As a substitute for winter floaters you can use plastic bottles partly filled with sand. Approximately 2/3 of the bottle must be submerged in the pool water. You must tie the bottles to each other to form a chain. For a 3 x 6 m pool you’ll need about 80 plastic bottles.
We suggest you make the investment and buy winter floaters. They have several advantages compared to plastic bottles. They have a permanent fill and, let’s face it, look a lot better than plastic bottles.
The last thing will be applying a winter product to your pool water. When applying a winter solution, it is essential to proceed in accordance with the instructions on the product’s packaging. But be careful, because usually these instructions tell you how much of the product should be applied per cubic metre of the pool water. They also state for how long the product will protect the swimming pool water.
What you should avoid – warnings
No water must remain in any part of the pool technology (pump, filter vessel, piping, etc.). The technology (piping) has a gradient, either sloping towards the pool or a technology room and from there possibly to a shaft (machine room). In some cases there is a drainage pit along the piping route.
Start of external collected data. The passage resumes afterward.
-- ==== Sys2Proof/Tests/Slice0.lean ====
section
/-! SUPPORT. Checks of the model against the spec's own words: ill-formed terms, words written out from the encoding tables of
03_encoding.md, the spec's worked numbers, and for the hypotheses of each statement a state and operands that meet them. -/

namespace Sys2Proof.Tests

open Sys2Proof.Machine Sys2Proof.Safety

set_option Elab.async false

/-! ## States -/

/-- A compute strand in slot 0 of core 0 that is about to fetch `TRAP #7` (R99) at 0x1_0000. -/
def base : State := State.reset.withFetchWord 32 0x000E0038

/-- `base` with its strand changed. -/
def me (f : Strand → Strand) : State := base.modMe f

/-- `base` at a level. -/
def level (l : Level) : State := me (fun c => { c with level := l })

/-- Registers set. -/
def x (l : List (Reg × W64)) (s : State) : State := l.foldl (fun s p => s.setX p.1 p.2) s

/-- Vector registers set. -/
def v (l : List (Reg × V128)) (s : State) : State := l.foldl (fun s p => s.setV p.1 p.2) s

/-- `base` with its launch changed. -/
def launch (f : Launch → Launch) : State := base.modLaunch base.me.id.launch f

/-- `base` with a pool of words of one kind. -/
def pool (ws : List W64) (k : BitVec 4) : State := launch (fun l => { l with pool := ws, kinds := ws.map (fun _ => k) })

/-- `base` with its core changed. -/
def core (f : Core → Core) : State := base.modCore 0 f

/-- `base` with the strand's queue register 1 holding entries. -/
def queue (l : List V128) : State := base.modMyQueues (fun q => { q with q := q.q.set 1 l })

/-- The loader of the slot, its compute strand beside it. -/
def helper : State := { base with me := { base.me with id := { base.me.id with unit := .loader } }, rest := [base.me] }

/-- An atomic of the strand that its target has not performed yet. -/
def outstanding (ref : Nat) : AmopOut := { ref, home := ⟨none, none, none⟩, va := 0, lines := [], away := true, gang := false }

/-- A message on channel 2 that the strand has sent to its own core. -/
def sentMsg : InjEntry :=
  { sender := some base.me.id, launch := base.me.id.launch, vc := 0, after := 0, born := 0,
    msg := { ch := 2, rpy := false, vc := 0, tid := 0, bytes := 16, data := List.replicate 16 7 } }

/-- What an instruction leaves, read from its next state. -/
noncomputable def after {α : Type} (i : Instr) (s : State) (d : α) (f : State → α) : α :=
  match Sys2Proof.Machine.exec i s with
  | .next t => f t
  | _ => d

/-- A check or access that goes through: some answer and some state meet `Gives`. -/
def ok {α : Type} (m : M α) (s : State) : Bool :=
  match m s with
  | .ok _ _ => true
  | .error _ _ => false

/-- What it answers. -/
def answers {α : Type} [DecidableEq α] (m : M α) (s : State) (a : α) : Bool :=
  match m s with
  | .ok b _ => decide (b = a)
  | .error _ _ => false

/-- Words that decode to an instruction and are what it encodes to. -/
noncomputable def reads (l : List (List W32 × Instr)) : Bool :=
  l.all (fun p => decide (decode p.1 = .ok p.2) && decide (encode p.2 = p.1))

/-! ## Ill-formed terms, one for each check -/

theorem test_illformed_integer : [Instr.add .bf16 1 2 (.reg 3), .clz .c4 1 2, .sel .f32 1 2 3 (.reg 4), .vmulh .f32 1 2 3].all
    (fun i => !WellFormed i) = true := by decide +kernel
theorem test_illformed_float : [Instr.fadd .i32 1 2 (.reg 3), .fadd .bf16 1 2 (.lit 0), .fma .f32 1 2 3 (.lit (2 ^ 32)), .fsqrt .n8 1 2,
    .fcvt .i8 .n32 1 2, .fcvt .c4 .f32 1 2].all (fun i => !WellFormed i) = true := by decide +kernel
theorem test_illformed_system : [Instr.loop 0 1, .mfs 1 0x007, .mfs 1 0x009, .mts 0x008 1, .mts 0x0FF 1, .fence 0 .sys].all
    (fun i => !WellFormed i) = true := by decide +kernel
theorem test_illformed_memory : [Instr.ld .c4 1 2 0, .amoAdd .i8 1 2 (.reg 3), .cas .f32 1 2 (.reg 3) 4, .amoFadd .i32 1 2 (.reg 3),
    .amopFadd .n32 2 (.reg 3), .vldX .c4 false ⟨0, false⟩ 1 2 0, .vldX .i8 false ⟨0, true⟩ 1 2 0, .vgath .f32 false ⟨0, false⟩ 1 2 3,
    .copy false 1 2 3 4 5].all (fun i => !WellFormed i) = true := by decide +kernel
theorem test_illformed_vector : [Instr.vadd .c4 1 2 3, .vdot .i32 1 2 3, .vcvt .i8 .i16 1 2, .vnarrow .i8 1 2, .vwiden .i64 1 2,
    .vlut .i8 1 2 4, .vlut .c4 1 2 3].all (fun i => !WellFormed i) = true := by decide +kernel
theorem test_illformed_vectorX : [Instr.vaddX .f32 true ⟨1, false⟩ 1 (.reg 2) (.reg 3), .vaddX .i8 false ⟨0, true⟩ 1 (.reg 2) (.reg 3),
    .vaddX .i8 false ⟨1, false⟩ 1 (.lit 0 0) (.reg 3), .vaddX .i8 false ⟨1, false⟩ 1 (.chan 1) (.reg 3),
    .vaddX .i8 false ⟨1, false⟩ 1 (.reg 2) (.lit 1 0), .vaddX .i8 false ⟨1, false⟩ 1 (.chan 2) (.chan 2),
    .vaddX .i8 false ⟨1, false⟩ 1 (.pool 2) (.pool 2), .vfma .i32 ⟨1, false⟩ 1 (.reg 2) 3 (.reg 4),
    .vcmp .unord .i8 ⟨1, false⟩ 1 (.reg 2) (.reg 3), .vpermX .i8 ⟨1, false⟩ 1 (.reg 2) (.lit 0 0),
    .vlutX .n8 1 ⟨1, false⟩ 1 (.reg 2) (.reg 4), .vlutX .c4 1 ⟨1, false⟩ 1 (.reg 2) (.reg 3),
    .vtopkX .i8 false 1 1 (.reg 2) (.reg 3) 4, .vaccs .c4 ⟨1, false⟩ 1 2, .mandX ⟨0, true⟩ 1 2 (.reg 3)].all (fun i => !WellFormed i) = true := by
  decide +kernel
theorem test_illformed_message : [Instr.mmuls 1 1 2, .send false 1 2 (.reg 3), .send false 2 2 (.chan 3), .send false 2 2 (.lit 0 0),
    .sendb false 0 1 2 3].all (fun i => !WellFormed i) = true := by decide +kernel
It is then important to disconnect in the pit all pipe unions or valves and to keep them disconnected throughout the winter.
If the technology (piping) contains pipe unions or screw plugs for draining “dead” spots, unscrew them and leave them open throughout the winter. In some cases you can also resolve this by loosening a ball valve (for instance in bypasses).
During the winter the water surface of the pool must be kept below the level of any technology inlets and outlets (jets, skimmer, counter-current, etc.). Perhaps you’ve let out the water from the pool below the level of technology inlets and outlets. But rain or snow may raise the water surface level. If the water level in your pool rises during the winter, you must get it down (for example with a submersible pump). The pool water surface must be kept below the bottom of technology inlets and outlets (see Point 7).
Turn off the main switch – residual protective device (RCD) – to make sure that the motor or the pool light cannot be accidently turned on “dry” (without water).
If your swimming pool is equipped with a chlorine-free water treatment system (UV lamp, disinfecting ioniser or sea salt water treatment system), such equipment should be prepared for winter in accordance with relevant user instructions. It is also essential that you remove this equipment’s control unit and store it in a dry and warm place. If you have a salt water chlorinator, the salt cell should be taken out.
If you have plastic solar absorbers (collectors), we recommend you prepare them for winter before preparing the actual swimming pool. October frosts may cause irreparable damage to them. At that time of the year the sun’s intensity is no longer sufficient to warm up the pool water, and if the equipment is not in use, any water remaining for a long time inside the collectors will be spoiled. Each subassembly has one or more draining plugs. Unscrew them, let the water drip out and then screw the plugs back. If the collectors are installed on a low-pitch roof, they should be lifted – or, if they are fastened in a more complicated way, blown through with an aerator, which will guarantee that 100% of water gets out and the collector is dry inside. Any burst damage caused by frost because of imperfect draining (or pierced by a sharp object) will not be covered by warranty! Don’t forget to turn off the solar heating control system with the correct circuit breaker!